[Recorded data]
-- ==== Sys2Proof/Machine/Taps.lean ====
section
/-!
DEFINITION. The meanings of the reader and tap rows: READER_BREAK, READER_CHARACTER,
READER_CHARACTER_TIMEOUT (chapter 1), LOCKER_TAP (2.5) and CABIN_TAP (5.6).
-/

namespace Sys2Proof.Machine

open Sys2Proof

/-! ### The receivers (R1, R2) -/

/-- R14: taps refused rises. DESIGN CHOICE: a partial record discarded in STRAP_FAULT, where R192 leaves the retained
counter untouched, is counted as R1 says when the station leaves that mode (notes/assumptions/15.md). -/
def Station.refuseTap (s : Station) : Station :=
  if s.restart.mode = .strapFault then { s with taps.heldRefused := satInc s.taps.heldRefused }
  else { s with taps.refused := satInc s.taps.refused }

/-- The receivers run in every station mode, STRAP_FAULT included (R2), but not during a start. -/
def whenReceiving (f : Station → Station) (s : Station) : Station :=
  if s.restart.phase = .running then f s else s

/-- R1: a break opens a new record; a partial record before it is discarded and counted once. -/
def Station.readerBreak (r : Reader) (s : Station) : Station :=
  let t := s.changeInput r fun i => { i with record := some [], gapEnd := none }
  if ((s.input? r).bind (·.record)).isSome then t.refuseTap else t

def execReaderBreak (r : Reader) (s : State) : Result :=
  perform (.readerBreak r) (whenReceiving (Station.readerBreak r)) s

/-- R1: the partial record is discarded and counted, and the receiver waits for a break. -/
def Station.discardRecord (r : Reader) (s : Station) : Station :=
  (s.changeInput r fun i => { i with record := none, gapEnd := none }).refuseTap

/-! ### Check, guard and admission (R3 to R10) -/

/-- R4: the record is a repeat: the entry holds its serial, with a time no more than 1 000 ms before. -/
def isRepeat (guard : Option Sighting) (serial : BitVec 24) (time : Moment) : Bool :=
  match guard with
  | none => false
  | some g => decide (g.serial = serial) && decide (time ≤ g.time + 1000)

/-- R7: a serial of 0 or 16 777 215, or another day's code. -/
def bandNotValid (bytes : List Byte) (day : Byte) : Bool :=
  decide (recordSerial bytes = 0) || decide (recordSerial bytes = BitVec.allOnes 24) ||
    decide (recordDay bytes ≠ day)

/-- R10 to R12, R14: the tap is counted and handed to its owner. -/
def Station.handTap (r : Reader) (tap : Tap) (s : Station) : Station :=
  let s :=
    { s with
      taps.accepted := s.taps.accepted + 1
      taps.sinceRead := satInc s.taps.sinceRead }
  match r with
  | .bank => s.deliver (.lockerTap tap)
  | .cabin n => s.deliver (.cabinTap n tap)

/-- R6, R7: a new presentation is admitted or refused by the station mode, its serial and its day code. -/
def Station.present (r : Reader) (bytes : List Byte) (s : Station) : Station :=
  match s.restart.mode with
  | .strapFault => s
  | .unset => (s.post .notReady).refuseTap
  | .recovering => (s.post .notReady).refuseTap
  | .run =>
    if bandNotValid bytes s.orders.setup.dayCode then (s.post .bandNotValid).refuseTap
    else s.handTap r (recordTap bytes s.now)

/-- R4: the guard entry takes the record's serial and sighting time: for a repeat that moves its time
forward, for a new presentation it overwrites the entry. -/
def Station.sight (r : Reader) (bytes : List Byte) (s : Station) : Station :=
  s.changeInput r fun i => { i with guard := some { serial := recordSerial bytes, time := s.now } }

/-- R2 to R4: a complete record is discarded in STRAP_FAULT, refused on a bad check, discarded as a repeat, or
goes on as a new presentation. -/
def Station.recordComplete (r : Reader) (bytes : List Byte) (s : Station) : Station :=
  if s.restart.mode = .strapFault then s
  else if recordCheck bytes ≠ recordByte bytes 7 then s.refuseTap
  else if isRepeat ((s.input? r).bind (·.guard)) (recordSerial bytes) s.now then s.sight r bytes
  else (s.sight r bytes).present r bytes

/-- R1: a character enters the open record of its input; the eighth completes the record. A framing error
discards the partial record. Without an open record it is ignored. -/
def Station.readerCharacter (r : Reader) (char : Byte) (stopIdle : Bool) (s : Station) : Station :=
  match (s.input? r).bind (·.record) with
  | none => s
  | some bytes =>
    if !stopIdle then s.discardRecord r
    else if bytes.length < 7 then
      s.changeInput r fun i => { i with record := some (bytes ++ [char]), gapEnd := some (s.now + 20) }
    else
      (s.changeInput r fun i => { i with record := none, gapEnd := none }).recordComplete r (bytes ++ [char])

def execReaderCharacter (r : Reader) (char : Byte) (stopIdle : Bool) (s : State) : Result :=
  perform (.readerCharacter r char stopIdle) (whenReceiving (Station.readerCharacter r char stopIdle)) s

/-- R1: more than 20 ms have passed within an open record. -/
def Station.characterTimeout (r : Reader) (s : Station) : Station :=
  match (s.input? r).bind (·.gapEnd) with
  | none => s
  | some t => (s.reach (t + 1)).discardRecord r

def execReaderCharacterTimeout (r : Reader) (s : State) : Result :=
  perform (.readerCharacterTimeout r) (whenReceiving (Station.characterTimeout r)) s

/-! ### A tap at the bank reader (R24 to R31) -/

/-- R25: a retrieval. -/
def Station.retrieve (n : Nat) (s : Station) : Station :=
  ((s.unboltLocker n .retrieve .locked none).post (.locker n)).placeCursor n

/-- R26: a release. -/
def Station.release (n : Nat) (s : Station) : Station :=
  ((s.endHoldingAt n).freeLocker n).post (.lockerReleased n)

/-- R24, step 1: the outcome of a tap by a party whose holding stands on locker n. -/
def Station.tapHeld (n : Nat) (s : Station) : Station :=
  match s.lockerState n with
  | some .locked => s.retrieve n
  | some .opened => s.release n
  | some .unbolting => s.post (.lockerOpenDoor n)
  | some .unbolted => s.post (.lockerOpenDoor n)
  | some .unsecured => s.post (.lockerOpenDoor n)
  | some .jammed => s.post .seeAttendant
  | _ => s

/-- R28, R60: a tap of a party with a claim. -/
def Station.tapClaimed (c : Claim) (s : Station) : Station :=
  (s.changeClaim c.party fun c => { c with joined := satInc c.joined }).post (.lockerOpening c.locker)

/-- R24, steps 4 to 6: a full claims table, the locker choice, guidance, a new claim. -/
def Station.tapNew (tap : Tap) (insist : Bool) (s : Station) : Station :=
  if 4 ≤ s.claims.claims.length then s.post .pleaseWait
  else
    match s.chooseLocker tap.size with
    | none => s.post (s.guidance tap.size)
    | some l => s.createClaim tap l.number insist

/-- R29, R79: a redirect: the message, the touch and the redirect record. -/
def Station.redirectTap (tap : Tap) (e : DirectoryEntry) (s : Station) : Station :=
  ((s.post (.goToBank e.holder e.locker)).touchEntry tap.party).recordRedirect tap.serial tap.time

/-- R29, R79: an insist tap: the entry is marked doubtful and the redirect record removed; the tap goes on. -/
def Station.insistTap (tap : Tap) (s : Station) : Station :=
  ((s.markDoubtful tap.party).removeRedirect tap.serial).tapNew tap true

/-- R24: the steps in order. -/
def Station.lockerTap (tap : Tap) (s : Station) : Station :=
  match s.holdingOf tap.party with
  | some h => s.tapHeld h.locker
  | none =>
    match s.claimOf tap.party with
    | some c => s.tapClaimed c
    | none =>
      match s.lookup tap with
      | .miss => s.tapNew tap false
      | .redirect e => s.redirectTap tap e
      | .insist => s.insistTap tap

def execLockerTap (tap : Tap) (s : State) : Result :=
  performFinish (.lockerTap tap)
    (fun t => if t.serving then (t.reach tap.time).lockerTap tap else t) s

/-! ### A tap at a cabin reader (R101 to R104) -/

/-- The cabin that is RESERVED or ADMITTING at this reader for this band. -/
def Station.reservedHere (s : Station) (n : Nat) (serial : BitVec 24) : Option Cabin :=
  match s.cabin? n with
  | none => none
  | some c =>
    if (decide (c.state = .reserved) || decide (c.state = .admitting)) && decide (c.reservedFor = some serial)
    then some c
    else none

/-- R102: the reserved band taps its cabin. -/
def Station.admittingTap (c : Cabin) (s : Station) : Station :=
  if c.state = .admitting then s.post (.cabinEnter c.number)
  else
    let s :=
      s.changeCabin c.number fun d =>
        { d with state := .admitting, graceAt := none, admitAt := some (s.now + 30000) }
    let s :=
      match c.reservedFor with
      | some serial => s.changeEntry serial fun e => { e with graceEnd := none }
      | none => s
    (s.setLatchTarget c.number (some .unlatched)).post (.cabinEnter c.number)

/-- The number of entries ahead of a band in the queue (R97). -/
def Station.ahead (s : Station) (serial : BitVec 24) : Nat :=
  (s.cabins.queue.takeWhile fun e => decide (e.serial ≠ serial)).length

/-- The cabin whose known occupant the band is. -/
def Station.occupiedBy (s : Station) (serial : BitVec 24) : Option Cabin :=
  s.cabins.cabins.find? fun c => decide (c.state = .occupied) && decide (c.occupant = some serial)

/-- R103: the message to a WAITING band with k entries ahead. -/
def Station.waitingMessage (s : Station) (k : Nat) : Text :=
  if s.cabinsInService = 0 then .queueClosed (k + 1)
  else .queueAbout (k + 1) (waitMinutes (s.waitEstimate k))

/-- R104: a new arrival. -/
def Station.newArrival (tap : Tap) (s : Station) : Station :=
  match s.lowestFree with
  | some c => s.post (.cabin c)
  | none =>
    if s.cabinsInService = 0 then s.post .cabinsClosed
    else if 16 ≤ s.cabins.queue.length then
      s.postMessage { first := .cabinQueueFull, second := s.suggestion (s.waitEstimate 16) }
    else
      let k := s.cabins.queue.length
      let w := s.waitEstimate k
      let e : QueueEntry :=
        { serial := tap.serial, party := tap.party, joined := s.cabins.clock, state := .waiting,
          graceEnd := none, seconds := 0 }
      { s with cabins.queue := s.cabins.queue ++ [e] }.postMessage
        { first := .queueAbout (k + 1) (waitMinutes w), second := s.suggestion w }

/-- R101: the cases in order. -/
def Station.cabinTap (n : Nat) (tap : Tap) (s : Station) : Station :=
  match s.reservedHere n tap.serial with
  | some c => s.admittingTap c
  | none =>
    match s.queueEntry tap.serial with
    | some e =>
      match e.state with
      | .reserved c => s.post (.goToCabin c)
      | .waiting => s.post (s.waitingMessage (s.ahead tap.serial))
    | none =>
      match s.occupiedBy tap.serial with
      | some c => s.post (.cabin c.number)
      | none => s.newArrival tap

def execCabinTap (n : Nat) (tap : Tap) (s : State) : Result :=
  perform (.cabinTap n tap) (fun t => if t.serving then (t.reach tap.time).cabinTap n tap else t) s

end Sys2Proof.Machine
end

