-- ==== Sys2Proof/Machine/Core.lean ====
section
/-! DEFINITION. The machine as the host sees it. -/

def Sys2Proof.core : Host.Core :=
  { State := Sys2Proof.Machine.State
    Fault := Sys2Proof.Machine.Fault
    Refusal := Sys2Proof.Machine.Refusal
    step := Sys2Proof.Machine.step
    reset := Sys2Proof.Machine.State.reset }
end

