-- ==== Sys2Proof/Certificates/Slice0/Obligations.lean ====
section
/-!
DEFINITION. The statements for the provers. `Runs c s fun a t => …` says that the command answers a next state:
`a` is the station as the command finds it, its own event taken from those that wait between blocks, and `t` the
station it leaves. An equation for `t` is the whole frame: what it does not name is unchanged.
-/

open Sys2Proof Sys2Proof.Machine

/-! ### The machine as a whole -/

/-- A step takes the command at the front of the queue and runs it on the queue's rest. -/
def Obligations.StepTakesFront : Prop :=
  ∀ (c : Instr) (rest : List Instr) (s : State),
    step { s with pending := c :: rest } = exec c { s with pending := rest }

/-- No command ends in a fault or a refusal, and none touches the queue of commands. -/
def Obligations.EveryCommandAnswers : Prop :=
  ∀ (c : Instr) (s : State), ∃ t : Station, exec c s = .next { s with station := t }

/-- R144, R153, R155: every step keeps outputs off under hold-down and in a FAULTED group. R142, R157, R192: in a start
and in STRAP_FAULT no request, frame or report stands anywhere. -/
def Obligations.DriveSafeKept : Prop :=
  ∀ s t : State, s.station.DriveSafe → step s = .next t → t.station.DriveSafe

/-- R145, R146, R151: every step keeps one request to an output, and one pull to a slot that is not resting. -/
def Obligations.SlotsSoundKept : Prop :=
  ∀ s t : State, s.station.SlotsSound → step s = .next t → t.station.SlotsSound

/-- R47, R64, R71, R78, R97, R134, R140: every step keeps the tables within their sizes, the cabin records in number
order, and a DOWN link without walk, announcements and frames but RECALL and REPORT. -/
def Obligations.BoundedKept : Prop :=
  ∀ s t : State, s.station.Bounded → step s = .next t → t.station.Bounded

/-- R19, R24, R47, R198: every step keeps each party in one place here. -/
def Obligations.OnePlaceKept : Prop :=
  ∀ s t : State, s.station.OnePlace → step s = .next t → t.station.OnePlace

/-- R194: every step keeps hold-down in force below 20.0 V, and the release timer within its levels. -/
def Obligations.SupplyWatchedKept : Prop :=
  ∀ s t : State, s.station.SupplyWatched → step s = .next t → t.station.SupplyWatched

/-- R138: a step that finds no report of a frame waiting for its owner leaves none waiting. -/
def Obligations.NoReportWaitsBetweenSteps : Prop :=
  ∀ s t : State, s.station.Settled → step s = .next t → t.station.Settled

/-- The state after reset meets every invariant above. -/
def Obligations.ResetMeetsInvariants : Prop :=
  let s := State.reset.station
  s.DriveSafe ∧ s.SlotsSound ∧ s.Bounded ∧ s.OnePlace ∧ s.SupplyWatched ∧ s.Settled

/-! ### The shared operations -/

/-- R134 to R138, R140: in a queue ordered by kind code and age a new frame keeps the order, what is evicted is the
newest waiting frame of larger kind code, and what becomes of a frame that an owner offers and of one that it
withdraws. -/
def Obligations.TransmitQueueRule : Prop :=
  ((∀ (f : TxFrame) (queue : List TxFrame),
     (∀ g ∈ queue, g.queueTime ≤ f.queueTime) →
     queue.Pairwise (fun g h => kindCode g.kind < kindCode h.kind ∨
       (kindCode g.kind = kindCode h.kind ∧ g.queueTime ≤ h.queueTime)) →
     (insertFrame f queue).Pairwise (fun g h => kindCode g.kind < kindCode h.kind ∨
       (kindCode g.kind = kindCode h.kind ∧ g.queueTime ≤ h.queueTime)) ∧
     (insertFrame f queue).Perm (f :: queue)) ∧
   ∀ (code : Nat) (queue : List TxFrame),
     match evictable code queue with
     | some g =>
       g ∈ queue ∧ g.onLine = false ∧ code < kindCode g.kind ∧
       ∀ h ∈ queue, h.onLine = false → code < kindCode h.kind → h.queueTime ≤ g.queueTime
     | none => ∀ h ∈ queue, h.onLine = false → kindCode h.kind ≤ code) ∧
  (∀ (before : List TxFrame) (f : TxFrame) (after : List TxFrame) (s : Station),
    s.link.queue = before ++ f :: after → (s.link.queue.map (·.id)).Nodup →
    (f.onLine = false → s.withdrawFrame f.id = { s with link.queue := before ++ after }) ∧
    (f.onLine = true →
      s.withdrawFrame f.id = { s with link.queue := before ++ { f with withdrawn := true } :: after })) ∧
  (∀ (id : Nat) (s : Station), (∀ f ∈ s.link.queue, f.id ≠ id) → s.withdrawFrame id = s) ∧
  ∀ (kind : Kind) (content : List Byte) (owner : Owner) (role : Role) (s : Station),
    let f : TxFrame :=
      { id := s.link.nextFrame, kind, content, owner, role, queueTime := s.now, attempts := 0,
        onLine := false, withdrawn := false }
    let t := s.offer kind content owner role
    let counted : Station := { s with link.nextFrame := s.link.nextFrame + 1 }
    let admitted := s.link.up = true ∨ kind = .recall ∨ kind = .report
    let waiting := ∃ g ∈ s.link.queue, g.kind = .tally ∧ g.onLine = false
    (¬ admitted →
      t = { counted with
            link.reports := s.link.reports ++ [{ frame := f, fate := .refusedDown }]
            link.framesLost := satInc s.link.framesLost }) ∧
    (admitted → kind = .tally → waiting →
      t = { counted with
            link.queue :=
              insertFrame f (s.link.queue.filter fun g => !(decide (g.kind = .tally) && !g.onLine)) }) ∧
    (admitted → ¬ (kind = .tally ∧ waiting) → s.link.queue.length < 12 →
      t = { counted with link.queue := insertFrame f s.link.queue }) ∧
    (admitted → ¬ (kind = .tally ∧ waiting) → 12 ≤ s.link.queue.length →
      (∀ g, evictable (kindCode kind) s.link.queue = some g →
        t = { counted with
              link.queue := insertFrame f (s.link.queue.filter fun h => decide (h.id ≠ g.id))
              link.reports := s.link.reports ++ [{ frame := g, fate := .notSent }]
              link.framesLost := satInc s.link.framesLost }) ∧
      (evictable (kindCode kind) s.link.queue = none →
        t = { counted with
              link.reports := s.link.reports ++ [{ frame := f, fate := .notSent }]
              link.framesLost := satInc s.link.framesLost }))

Task prompt: Whenever a line above includes "discardRecord", copy it in full.

Result below:
def Station.discardRecord (r : Reader) (s : Station) : Station :=
    if !stopIdle then s.discardRecord r
  | some t => (s.reach (t + 1)).discardRecord r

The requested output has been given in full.